I try to keep an open mind but it’s hard. Apparently it is harder the better read and better educated you are, paradoxically and so perhaps the more I read and try to educate myself about different opinions the more closed I become to my own.
For this purpose, and to get a better understanding of what they are up to, I have signed up to many of the newsletters of the different political parties. I was interested therefore when the latest email arrived from the Reform Party.
As I am sure you are aware this is a party that has appeared phoenix-like from its many previous incarnations. It has been difficult at times to keep up with who is the leader and what they stand for yet the attached brochure in the email promised to enlighten me. It did and, while Reform is a party that I am extremely unlikely to vote for (hell freezing over and all that), it was an interesting read.
I found myself agreeing with some of what they are proposing, whilst being vehemently opposed to others. At times I found the document contradictory but then that is the nature of politics. For example I don’t want a low tax economy but rather a fair tax economy but do want to abolish the House of Lords, see a reform of our political system, have some freedoms restored and enshrine the right in law to legal protest. Its proposals to abolish VAT on domestic fuel and abolish air passenger duty flies in the face of its green policies – no pun intended.

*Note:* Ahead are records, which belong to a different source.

-- ==== Sys2Proof/Machine/Num.lean ====
section
/-! DEFINITION. Element formats, exact values, rounding, overflow and the flags each conversion sets
(04 R67 to R92). An exact value is a sign, a natural significand and a power of two, so nothing is
rounded before a rule says so. -/

namespace Sys2Proof.Machine

/-! ### Exact values -/

/-- An exact value. nan tells whether it was made from inputs that are no NaN (NV, 04 R79); inf tells
whether it was made by rounding a finite value (04 R75). num is (-1)^neg * m * 2^e. -/
inductive XV where
  | nan (fresh : Bool)
  | inf (neg made : Bool)
  | num (neg : Bool) (m : Nat) (e : Int)
  deriving DecidableEq, Repr, Inhabited

/-- Positive zero. -/
def XV.zero : XV := .num false 0 0

/-- An integer as an exact value. -/
def XV.ofInt (n : Int) : XV := .num (n < 0) n.natAbs 0

/-- m * 2^k for k of either sign, where the result is integral or cut off. -/
def shiftN (m : Nat) (k : Int) : Nat := if 0 ≤ k then m * 2 ^ k.toNat else m / 2 ^ (-k).toNat

/-- The sum of two exact values. An exact zero from terms of opposite sign is negative only under RDN
(04 R72). -/
def XV.add (rdn : Bool) : XV → XV → XV
  | .nan f, .nan g => .nan (f && g)
  | .nan f, _ => .nan f
  | _, .nan g => .nan g
  | .inf s m, .inf t n => if s = t then .inf s (m && n) else .nan true
  | .inf s m, .num _ _ _ => .inf s m
  | .num _ _ _, .inf t n => .inf t n
  | .num s m e, .num t n f =>
    let g := min e f
    let a := m * 2 ^ (e - g).toNat
    let b := n * 2 ^ (f - g).toNat
    if s = t then .num s (a + b) g
    else if a = b then .num rdn 0 0
    else if b < a then .num s (a - b) g
    else .num t (b - a) g

/-- The product of two exact values; infinity times zero is a fresh NaN (04 R71, R72, R91). -/
def XV.mul : XV → XV → XV
  | .nan f, .nan g => .nan (f && g)
  | .nan f, _ => .nan f
  | _, .nan g => .nan g
  | .inf s m, .inf t n => .inf (s != t) (m && n)
  | .inf s m, .num t n _ => if n = 0 then .nan true else .inf (s != t) m
  | .num s m _, .inf t n => if m = 0 then .nan true else .inf (s != t) n
  | .num s m e, .num t n f => .num (s != t) (m * n) (e + f)

/-- The negated value. -/
def XV.neg : XV → XV
  | .nan f => .nan f
  | .inf s m => .inf (!s) m
  | .num s m e => .num (!s) m e

/-- The magnitude. -/
def XV.abs : XV → XV
  | .nan f => .nan f
  | .inf _ m => .inf false m
  | .num _ m e => .num false m e

/-- The value times 2^k. -/
def XV.scale (k : Int) : XV → XV
  | .nan f => .nan f
  | .inf s m => .inf s m
  | .num s m e => .num s m (e + k)

def XV.isNan : XV → Bool
  | .nan _ => true
  | _ => false

/-- Whether the value is a zero of either sign. -/
def XV.isZero : XV → Bool
  | .num _ m _ => m == 0
  | _ => false

def XV.isInf : XV → Bool
  | .inf _ _ => true
  | _ => false

def XV.isNeg : XV → Bool
  | .nan _ => false
  | .inf s _ => s
  | .num s _ _ => s

/-- The order of two values that are no NaN; the zeros are equal. -/
def XV.cmp : XV → XV → Ordering
  | .nan _, _ => .eq
  | _, .nan _ => .eq
  | .inf s _, .inf t _ => if s = t then .eq else if s then .lt else .gt
  | .inf s _, .num _ _ _ => if s then .lt else .gt
  | .num _ _ _, .inf t _ => if t then .gt else .lt
  | .num s m e, .num t n f =>
    let g := min e f
    let a : Int := m * 2 ^ (e - g).toNat
    let b : Int := n * 2 ^ (f - g).toNat
    compare (if s then -a else a) (if t then -b else b)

I did get hung up on its ambitions to ‘Free us from the woke nonsense that pervades through Westminster and far too much of our lives’ and to ’Restore true freedom of speech’, neither of which have any meaning other than empty sound bites. If Reform wants to stop people being decent and inclusive, or are happy to trot out racist and inciting comments then count me out.
What the brochure showed me however is that in all parties, there are things that a voter would agree with and things that they would not. Each of us holds opinions that lie across the political spectrum, depending upon personal circumstances and how the issue is portrayed. No one party is a nirvana and each has to represent a broad church of opinion.
The bigger the party, the broader the spectrum of opinion it must contain and therefore, the less relevant it can become to a specific ideology. Perhaps that is why these days, personality politics has become so important as no one can work out what any party really stands for.
At least I have an idea about Reform.